[[ GIVEN RECORDS open ]]

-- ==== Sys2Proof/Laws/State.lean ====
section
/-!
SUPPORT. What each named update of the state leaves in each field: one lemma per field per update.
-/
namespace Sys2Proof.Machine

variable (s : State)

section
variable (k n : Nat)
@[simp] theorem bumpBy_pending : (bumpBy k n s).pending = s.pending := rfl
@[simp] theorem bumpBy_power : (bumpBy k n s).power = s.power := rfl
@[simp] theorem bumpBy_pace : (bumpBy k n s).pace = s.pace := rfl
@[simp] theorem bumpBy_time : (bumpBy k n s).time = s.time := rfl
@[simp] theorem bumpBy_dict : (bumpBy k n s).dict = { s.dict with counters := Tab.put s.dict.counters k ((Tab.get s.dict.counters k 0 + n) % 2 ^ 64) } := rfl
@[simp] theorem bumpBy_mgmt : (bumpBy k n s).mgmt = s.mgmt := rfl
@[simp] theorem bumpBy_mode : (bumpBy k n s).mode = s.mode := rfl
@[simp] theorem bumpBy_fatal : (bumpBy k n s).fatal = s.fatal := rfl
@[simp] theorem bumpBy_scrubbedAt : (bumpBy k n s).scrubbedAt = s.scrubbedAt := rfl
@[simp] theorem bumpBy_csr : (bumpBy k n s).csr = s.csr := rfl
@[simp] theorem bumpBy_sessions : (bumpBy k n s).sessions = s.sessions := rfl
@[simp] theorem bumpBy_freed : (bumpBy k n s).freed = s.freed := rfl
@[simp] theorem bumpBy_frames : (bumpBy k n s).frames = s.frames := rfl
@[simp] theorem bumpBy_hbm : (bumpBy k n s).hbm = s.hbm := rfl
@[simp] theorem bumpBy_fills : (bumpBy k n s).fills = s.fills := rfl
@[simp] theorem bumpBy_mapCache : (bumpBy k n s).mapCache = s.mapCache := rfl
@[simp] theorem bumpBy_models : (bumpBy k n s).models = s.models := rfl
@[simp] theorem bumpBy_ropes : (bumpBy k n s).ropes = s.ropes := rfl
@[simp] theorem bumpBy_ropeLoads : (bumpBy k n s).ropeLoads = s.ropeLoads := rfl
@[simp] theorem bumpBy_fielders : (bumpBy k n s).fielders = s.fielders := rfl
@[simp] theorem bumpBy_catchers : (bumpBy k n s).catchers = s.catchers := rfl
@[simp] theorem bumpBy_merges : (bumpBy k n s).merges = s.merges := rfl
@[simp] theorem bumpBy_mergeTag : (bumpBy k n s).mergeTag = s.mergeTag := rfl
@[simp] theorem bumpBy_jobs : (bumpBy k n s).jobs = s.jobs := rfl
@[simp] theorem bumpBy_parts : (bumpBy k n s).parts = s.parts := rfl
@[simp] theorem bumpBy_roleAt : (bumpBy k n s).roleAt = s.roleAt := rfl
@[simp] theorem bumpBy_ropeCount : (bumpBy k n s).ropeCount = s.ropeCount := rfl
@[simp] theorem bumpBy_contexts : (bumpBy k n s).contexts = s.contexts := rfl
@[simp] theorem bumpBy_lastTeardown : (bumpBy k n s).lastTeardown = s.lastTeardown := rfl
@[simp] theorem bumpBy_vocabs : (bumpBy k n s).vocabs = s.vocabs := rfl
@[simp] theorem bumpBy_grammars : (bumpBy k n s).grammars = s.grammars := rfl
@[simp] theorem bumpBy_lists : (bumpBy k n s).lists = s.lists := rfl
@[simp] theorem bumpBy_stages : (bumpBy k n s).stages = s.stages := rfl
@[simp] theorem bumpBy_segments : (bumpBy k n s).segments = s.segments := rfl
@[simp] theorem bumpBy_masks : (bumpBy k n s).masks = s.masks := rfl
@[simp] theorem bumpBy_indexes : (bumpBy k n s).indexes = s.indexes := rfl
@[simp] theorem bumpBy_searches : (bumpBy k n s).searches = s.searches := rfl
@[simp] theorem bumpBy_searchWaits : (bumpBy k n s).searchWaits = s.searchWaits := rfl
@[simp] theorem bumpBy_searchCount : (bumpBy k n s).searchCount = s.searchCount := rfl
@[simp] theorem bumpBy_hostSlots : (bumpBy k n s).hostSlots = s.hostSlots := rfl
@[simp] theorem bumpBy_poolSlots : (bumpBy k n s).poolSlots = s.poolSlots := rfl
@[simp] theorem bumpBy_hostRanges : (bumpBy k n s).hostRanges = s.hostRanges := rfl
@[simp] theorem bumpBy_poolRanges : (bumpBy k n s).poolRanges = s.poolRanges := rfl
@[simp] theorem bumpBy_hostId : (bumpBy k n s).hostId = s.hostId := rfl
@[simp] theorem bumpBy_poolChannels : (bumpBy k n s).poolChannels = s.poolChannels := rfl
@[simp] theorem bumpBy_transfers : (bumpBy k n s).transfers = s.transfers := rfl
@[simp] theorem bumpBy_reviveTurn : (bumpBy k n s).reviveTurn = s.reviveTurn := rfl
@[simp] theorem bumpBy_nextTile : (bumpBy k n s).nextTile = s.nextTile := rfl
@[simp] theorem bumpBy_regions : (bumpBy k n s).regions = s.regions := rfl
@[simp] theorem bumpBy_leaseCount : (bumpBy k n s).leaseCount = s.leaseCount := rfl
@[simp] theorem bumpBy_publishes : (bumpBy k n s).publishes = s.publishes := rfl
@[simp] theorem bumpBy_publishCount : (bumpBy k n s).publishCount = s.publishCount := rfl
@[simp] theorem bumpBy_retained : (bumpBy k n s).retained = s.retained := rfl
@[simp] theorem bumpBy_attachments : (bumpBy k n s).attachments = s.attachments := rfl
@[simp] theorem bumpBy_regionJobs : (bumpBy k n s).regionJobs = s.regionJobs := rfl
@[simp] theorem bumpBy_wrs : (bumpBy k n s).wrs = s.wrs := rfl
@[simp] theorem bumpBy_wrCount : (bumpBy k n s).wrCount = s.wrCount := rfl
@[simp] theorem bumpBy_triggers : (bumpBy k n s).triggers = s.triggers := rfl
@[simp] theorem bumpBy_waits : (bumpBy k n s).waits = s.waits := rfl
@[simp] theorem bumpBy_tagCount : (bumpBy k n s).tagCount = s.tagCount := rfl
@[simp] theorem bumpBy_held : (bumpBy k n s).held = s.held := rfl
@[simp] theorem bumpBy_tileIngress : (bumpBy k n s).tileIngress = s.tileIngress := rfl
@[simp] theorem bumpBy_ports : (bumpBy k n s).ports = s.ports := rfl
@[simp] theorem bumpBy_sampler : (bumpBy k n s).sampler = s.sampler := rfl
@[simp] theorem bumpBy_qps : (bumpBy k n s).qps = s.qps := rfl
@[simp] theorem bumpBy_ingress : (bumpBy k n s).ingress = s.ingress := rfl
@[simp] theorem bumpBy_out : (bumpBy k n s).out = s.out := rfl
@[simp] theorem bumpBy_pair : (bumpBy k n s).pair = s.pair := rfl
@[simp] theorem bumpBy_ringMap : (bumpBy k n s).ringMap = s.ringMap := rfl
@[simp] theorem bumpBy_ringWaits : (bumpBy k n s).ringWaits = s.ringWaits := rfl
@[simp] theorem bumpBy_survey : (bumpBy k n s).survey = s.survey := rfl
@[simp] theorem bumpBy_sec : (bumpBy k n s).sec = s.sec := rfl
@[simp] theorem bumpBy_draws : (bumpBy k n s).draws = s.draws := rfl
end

[[ GIVEN RECORDS closed ]]

-- TASK GOAL --
Look above and repeat, character for character, the lines from the first one to the line with "s.time := rfl", counting both.

-- EXERCISE SOLUTION --
-- ==== Sys2Proof/Laws/State.lean ====
section
/-!
SUPPORT. What each named update of the state leaves in each field: one lemma per field per update.
-/
namespace Sys2Proof.Machine

variable (s : State)

section
variable (k n : Nat)
@[simp] theorem bumpBy_pending : (bumpBy k n s).pending = s.pending := rfl
@[simp] theorem bumpBy_power : (bumpBy k n s).power = s.power := rfl
@[simp] theorem bumpBy_pace : (bumpBy k n s).pace = s.pace := rfl
@[simp] theorem bumpBy_time : (bumpBy k n s).time = s.time := rfl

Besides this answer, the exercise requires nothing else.